Large Language Models

Our goal of building task-general dialogue agents motivates the use of large language models (LMs) such as GPT-3 (Brown et al., 2020; Ouyang et al., 2022), PaLM (Chowdhery et al., 2023), or LLaMA (Touvron et al., 2023). Current-era language models are known to struggle with aspects of our tasks, such as mathematical reasoning (Hendrycks et al., 2021), explicit state tracking (Li et al., 2021), pragmatics (Fried et al., 2023), and theory of mind (Sap et al., 2022). However, recent work in scratchpad prompting (Nye et al., 2021), chain-of-thought reasoning (Wei et al., 2022), and external tool use (Schick et al., 2023) has sought to address these problems. We build baseline models with similar approaches in our setting. While LMs can perform reasonably well in some of our settings, we show that they cannot consistently handle dialogues with complex decision problems as well as humans.

Human-AI Collaboration

Our task may also be viewed as a cooperative multi-agent setting (Dafoe et al., 2020). Research in human-AI collaboration and multi-agent reinforcement learning has also formalized tasks that require collaborating strategically with other agents on a shared goal, through tasks such as Overcooked (Carroll et al., 2019), Hanabi (Bard et al., 2020), and Diplomacy (Bakhtin et al., 2022).
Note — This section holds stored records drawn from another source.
-- ==== Sys2Proof/Machine/PoolMem.lean ====
section
/-! DEFINITION. Pool memory: where an address leads (R32, R49), owner bits (R51, R53), poison (R382), bytes at the target
core (R50, R78), the checks of a per-lane access (R176), data watches (R316) and ApplyGroup (R178). -/

namespace Sys2Proof.Machine

/-- Key of a pool byte. -/
def poolKey (core off : Nat) : Nat := 2 ^ 19 * core + off

/-- Pool bytes of a core (DESIGN CHOICE, log entry 4). -/
def poolBytes (s : State) (core off n : Nat) : List Byte := ngetRange 0 s.pool (poolKey core off) n

/-- Pool bytes as a little-endian number. -/
def poolNat (s : State) (core off n : Nat) : Nat := ofBytes (poolBytes s core off n)

/-- Storing bytes in a core's pool; a whole 8-byte word stored clears its poison (R382). -/
def poolStore (s : State) (core off : Nat) (bs : List Byte) : State :=
  let k := poolKey core off
  let whole := (List.range (bs.length / 8 + 2)).filter fun j =>
    decide (k ≤ 8 * (k / 8 + j)) && decide (8 * (k / 8 + j) + 8 ≤ k + bs.length)
  { s with
    pool := nsetRange 0 s.pool k bs
    poolPoison := whole.foldl (fun m j => nset false m (k / 8 + j) false) s.poolPoison }

/-- Whether any byte of a range lies in a poisoned pool word. -/
def poolPoisoned (s : State) (core off n : Nat) : Bool :=
  (List.range n).any fun j => nget false s.poolPoison ((poolKey core off + j) / 8)

/-- Marking the words that a range meets as poisoned. -/
def poisonPool (s : State) (core off n : Nat) : State :=
  let k := poolKey core off
  { s with poolPoison := (List.range n).foldl (fun m j => nset false m ((k + j) / 8) true) s.poolPoison }

/-- Count of engine commands that hold a tile (R51). -/
def tileCount (s : State) (core tile : Nat) : Nat := nget 0 s.tiles (512 * core + tile)

/-- Setting a tile's count. -/
def tileSet (s : State) (core tile n : Nat) : State := { s with tiles := nset 0 s.tiles (512 * core + tile) n }

/-- Tiles that [off, off + n) meets. -/
def tilesOf (off n : Nat) : List Nat :=
  if n = 0 then [] else (List.range ((off + n - 1) / 1024 + 1 - off / 1024)).map (off / 1024 + ·)

/-- Core that a member index names (R32): 14 is the executing core. -/
def memberCore (s : State) (w : Warp) (m : Nat) : Option Nat :=
  if m = 14 then some w.core
  else if m = 12 ∨ m = 13 ∨ m = 15 then none
  else (clusterOf s w).bind fun c => c.cores[m]?

/-- A pool address and its width: core and offset, or the pool-bounds subcode in the order of R49 (DEDUCED, log entry 39). -/
def poolAt (s : State) (w : Warp) (a n : Nat) : Except Nat (Nat × Nat) :=
  let o := bitsN a 19 0
  if bitsN a 31 24 ≠ 0 then .error 5
  else
    match memberCore s w (bitsN a 23 20) with
    | none => .error 3
    | some core =>
      if Config.poolBytes < o + n then .error 2
      else
        let lo := ((clusterOf s w).map (·.pbase)).getD 0
        let hi := ((clusterOf s w).map (·.plim)).getD 0
        if o < lo || hi < o + n then .error 1 else .ok (core, o)

/-- A failing check of R176: cause, INFO0, ADDR, ASP. -/
structure LaneBad where
  cause : Nat
  info0 : Nat
  addr : DWord
  asp : Nat
  deriving DecidableEq, Repr

/-- The first failing check in the lowest-numbered failing lane (R176). -/
def firstLane (lanes : List Nat) (f : Nat → Option LaneBad) : Option (Nat × LaneBad) :=
  lanes.findSome? fun l => (f l).map fun b => (l, b)

/-- The precise fault of a lane's failing check; the causes of Table 23.2 use no AUX (R347). -/
def laneFault (s : State) (r : Run) (it : Item) (l : Nat) (b : LaneBad) : State :=
  preciseFault s r { cause := b.cause, addr := b.addr, asp := b.asp, info0 := b.info0, info1 := l,
                     aux := if 0x80 ≤ b.cause then 0 else it.raw }

/-- The same for an instruction that acts once for its group: INFO1 is its lowest lane for the causes of which Table 20.1 and
Table 23.2 say so, and 0 for the others (R366). -/
def onceFault (s : State) (r : Run) (it : Item) (b : LaneBad) : State :=
  laneFault s r it (if b.cause = 0x05 || b.cause = 0x06 || b.cause = 0x81 then lowLane r.grp else 0) b

/-- The engine-owned tile that a pool range meets, by its count (R53). -/
def ownedTile (s : State) (core off n : Nat) : Option Nat :=
  (tilesOf off n).findSome? fun t => if tileCount s core t = 0 then none else some (tileCount s core t)

/-- Checks 3 to 5 of R176 on a pool access: alignment, bounds and member, owner bits where `owner`. -/
def poolCheck (s : State) (w : Warp) (a n align : Nat) (owner : Bool) : Option LaneBad :=
  if a % align ≠ 0 then some ⟨0x06, Nat.log2 align, dw a, 2⟩
  else
    match poolAt s w a n with
    | .error k => some ⟨0x20, k, dw a, 2⟩
    | .ok (core, o) => if owner then (ownedTile s core o n).map fun k => ⟨0x21, k, dw a, 2⟩ else none

/-- The check of a pool access that reads: a poisoned word stops it (R382, cause 0x81). -/
def poolReadCheck (s : State) (w : Warp) (a n align : Nat) : Option LaneBad :=
  (poolCheck s w a n align true).or <|
    match poolAt s w a n with
    | .ok (core, o) => if poolPoisoned s core o n then some ⟨0x81, 0, dw a, 2⟩ else none
    | .error _ => none

/-- Core and offset of a pool address that has passed its checks. -/
def poolLoc (s : State) (w : Warp) (a n : Nat) : Nat × Nat :=
  match poolAt s w a n with
  | .ok p => p
  | .error _ => (w.core, 0)

/-- The cores that the lanes' pool addresses lead to. -/
def poolCores (s : State) (w : Warp) (lanes : List Nat) (addr : Nat → Nat) (n : Nat) : List Nat :=
  (lanes.map fun l => (poolLoc s w (addr l) n).1).eraseDups

/-- The clause of an access that is delivered: it travels no more. -/
def Run.arrived (r : Run) : Run := { r with transit := false, struck := false }

/-- Whether an access of the core that is under way leads to one of these cores. -/
def Warp.bound (x : Warp) (core : Nat) (cores : List Nat) : Bool :=
  x.core == core && match x.run with
    | some r => r.transit && r.targets.any cores.contains
    | none => false

/-- Whether an access to the pools of `cores` travels over the Causeway: it leads to another core, or it follows one of its core that
leads to this pool too (R50). -/
def goesOut (s : State) (w : Warp) (cores : List Nat) : Bool :=
  (cores.any fun c => c != w.core) || (cores.contains w.core && s.warps.any fun x => x.bound w.core [w.core])

/-- Sending an access over the Causeway: an access to another member's pool is performed when it is delivered there
(R50); until then the clause holds its slot (DEDUCED, log entry 20). `met` says that a data watch has matched it (R316). -/
def overCauseway (atTarget : Bool) (cores : List Nat) (s : State) (r : Run) (perform : Unit → State) (met : Bool := false) : State :=
  if !atTarget && goesOut s s.cur cores then
    { s with
      cur := { s.cur with run := some { r with transit := true, targets := cores, stamp := s.fresh, met := met } }
      fresh := s.fresh + 1 }
  else perform ()

/-- A pool access that has met an uncorrected error on the Causeway reads a poisoned word in its lowest lane (R381, R382, DESIGN CHOICE,
log entry 145). -/
def struckBad (r : Run) (l low : Nat) (a : Nat) : Option LaneBad := if r.struck && l == low then some ⟨0x81, 0, dw a, 2⟩ else none

/-- What a lane's next acquire behind signals `gs` takes with it, whatever boundary it is (Table 4.4). -/
def Warp.meets (w : Warp) (lane : Nat) (gs : List Sig) : Warp :=
  { w with obsAny := raiseViews [lane] (fun l sc => sigsView sc (laneSig w l) gs) w.obsAny }

/-- Whether a data watch matches an access: judged at issue, also for one that is performed at its target (R316). -/
def watchMet (atTarget : Bool) (r : Run) (now : Bool) : Bool := if atTarget then r.met else now

/-- Accesses of lanes have performed on tiles: engine commands' releases of these are signals that they observe (Table 4.4, R79). -/
def metTiles (s : State) (lanes : List Nat) (loc : Nat → Nat × Nat) (n : Nat) (w : Warp) : Warp :=
  lanes.foldl (fun w l => w.meets l ((tilesOf (loc l).2 n).flatMap fun t => nget [] s.tileSigs (512 * (loc l).1 + t))) w

/-- An enabled data watch of the core that the debug-enabled lanes' accesses meet (R316): `space` 1 for the pool. -/
def dataWatch (s : State) (w : Warp) (lanes : List Nat) (space : Bool) (rd wr : Bool) (addr : Nat → Nat) (n : Nat) : Bool :=
  let ls := lanes.filter (lon w.dbg)
  fld (coreReg s w.core 0x40 0) 3 0 == tenantOf s w && (List.range 4).any fun k =>
    let lim := coreReg s w.core 0x43 k
    let base := fld (coreReg s w.core 0x42 k) 59 0
    fbit lim 63 && fbit lim 60 == space && ((rd && fbit lim 62) || (wr && fbit lim 61)) &&
      ls.any fun l => decide (base < addr l + n) && decide (addr l ≤ fld lim 59 0)

/-- The operand forms of a per-lane access (R175): no special register. -/
def accMem : Accept := { sr := false }

/-- Checks of the memory MOD layout (Table 9.1): allowed types, and which of X's bits are zero. -/
def memBads (it : Item) (types : List Nat) (dc : Bool) (zeroHi zeroLo : Nat) : List Bad :=
  encBad (it.m 63 61 ≠ 0 && !dc) 7 61 ++ encBad (dc && it.m 63 61 = 7) 7 61 ++
  encBad (zeroLo ≤ zeroHi && it.m zeroHi zeroLo ≠ 0) 7 zeroLo ++ opdBad (!types.contains (it.m 60 56)) 5 (it.m 60 56)

/-- TYPE of the memory layout. -/
def Item.mty (it : Item) : Nat := it.m 60 56

/-- Bytes of a type code. -/
def tyBytes (t : Nat) : Nat := (vtOf t).width / 8

/-- Bytes of an LDS, STS or STG: sixteen with Q. -/
def accBytes (it : Item) (q : Bool) : Nat := if q then 16 else tyBytes it.mty

/-- Registers that `n` bytes occupy. -/
def regsOf (n : Nat) : Nat := (n + 3) / 4

/-- Extending a loaded value to its registers by the type's signedness (R175). -/
def loadExt (t n x : Nat) : Nat := if t < 2 then wrapInt 32 (signedOf (8 * n) x) else x

/-- Writing `k` consecutive v registers of a lane from a number. -/
def vputRegs (w : Warp) (r lane : Nat) : Nat → Nat → Warp
  | 0, _ => w
  | k + 1, x => vputRegs (vset w r lane (w32 x)) (r + 1) lane k (x / 2 ^ 32)

/-- `k` consecutive v registers of a lane as a number. -/
def vregsNat (w : Warp) (r lane : Nat) : Nat → Nat
  | 0 => 0
  | k + 1 => (vget w r lane).toNat + 2 ^ 32 * vregsNat w (r + 1) lane k

/-! Atomic operations. -/

/-- Types of an operation (Table 9.4); none for a reserved code. -/
def atomTypes (op : Nat) : Option (List Nat) :=
  match op with
  | 0 | 1 | 2 => some [2, 6, 3, 7, 0x0B, 0x0A]
  | 3 | 4 | 5 | 6 | 7 => some [8, 9]
  | 8 | 9 => some [6, 7]
  | _ => none

/-- Checks of an atomic's OP and TYPE; a reduction has no exch or cas. -/
def atomBads (it : Item) (red dc : Bool) : List Bad :=
  let op := it.m 55 52
  encBad (it.m 63 61 ≠ 0 && !dc) 7 61 ++ encBad (dc && it.m 63 61 = 7) 7 61 ++
  opdBad ((atomTypes op).isNone || (red && (op = 6 || op = 7))) 6 op ++
  opdBad (!(((atomTypes op).getD [it.mty]).contains it.mty)) 5 it.mty

/-- NewValue of Table 9.4 on `w`-bit patterns. -/
def newValue (op ty m x e : Nat) : Nat :=
  let w := tyWidth ty
  let v := fun n => if tySigned ty then signedOf w n else (n : Int)
  match op with
  | 0 => (m + x) % 2 ^ w
  | 1 => (match fmtOfType ty with | some F => minMaxEnc F true false m x | none => if v m ≤ v x then m else x)
  | 2 => (match fmtOfType ty with | some F => minMaxEnc F false false m x | none => if v m ≤ v x then x else m)
  | 3 => m &&& x
  | 4 => m ||| x
  | 5 => m ^^^ x
  | 6 => x
  | 7 => if m = e then x else m
  | 8 => if x ≤ m then 0 else (m + 1) % 2 ^ w
  | _ => if m = 0 ∨ x < m then x else m - 1

/-- ApplyGroup of R178: the new memory value and each lane's old value. -/
def applyGroup (op ty m : Nat) (ls : List AtomLane) : Nat × List (Nat × Nat) :=
  match op, fmtOfType ty with
  | 0, some F =>
    let part := fun k => roundF F 0 0 false false (sumFV 0 (decodeF F m :: (ls.take k).map fun l => decodeF F l.x.toNat))
    (part ls.length, (List.range ls.length).zipWith (fun k l => (l.lane, if k = 0 then m else part k)) ls)
  | _, _ =>
    ls.foldl (fun acc l => (newValue op ty acc.1 (l.x.toNat % 2 ^ tyWidth ty) l.e.toNat, acc.2 ++ [(l.lane, acc.1)])) (m, [])

/-- The distinct values of a function over lanes, in the order of the lanes. -/
def distinct (lanes : List Nat) (f : Nat → Nat) : List Nat := (lanes.map f).eraseDups

/-- Lane operands of an atomic: x in c, and for cas the value d holds. -/
def atomLane (s : State) (w : Warp) (r : Run) (it : Item) (l : Nat) : AtomLane :=
  let t := vtOf it.mty
  ⟨l, dw (operand s w r it t .c l), if it.m 55 52 = 7 then dw (vnat w t.pair it.d l) else 0⟩

end Sys2Proof.Machine
end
Our evaluation methodology is adapted from these tasks, where methods like population play and fictitious self-play are often used as proxies for human evaluation in addition to self-play (Heinrich et al., 2015; Strouse et al., 2021). In human–AI collaboration, cooperative tasks have been formulated in game-theoretic terms where agents use signals from the user such as demonstrations, feedback, or language (Jeon et al., 2020; Lin et al., 2022) to explicitly optimize for assistive behavior (Hadfield-Menell et al., 2016; Sadigh et al., 2016). In our work, we are similarly interested in formalizing settings where agents should explicitly optimize for effectiveness in the course of dialogue.

In this paper, we presented data, environments, and model baselines for a class of tasks we call decision-oriented dialogues. Across all task settings, current LMs did not perform as well as humans, suggesting failures in their ability to communicate efficiently and reason in structured real-world optimization problems. Future work in this domain may seek to integrate tools and inference techniques which would allow language models to compute optimal decisions while maintaining their flexible communication and collaboration skills. These tasks are also useful for studying how models optimize for longer-term dialogue objectives rather than single responses. For instance, information seeking should be an emergent behavior of a model that utilizes the underlying POMDP structure of the problem to reason about how to communicate.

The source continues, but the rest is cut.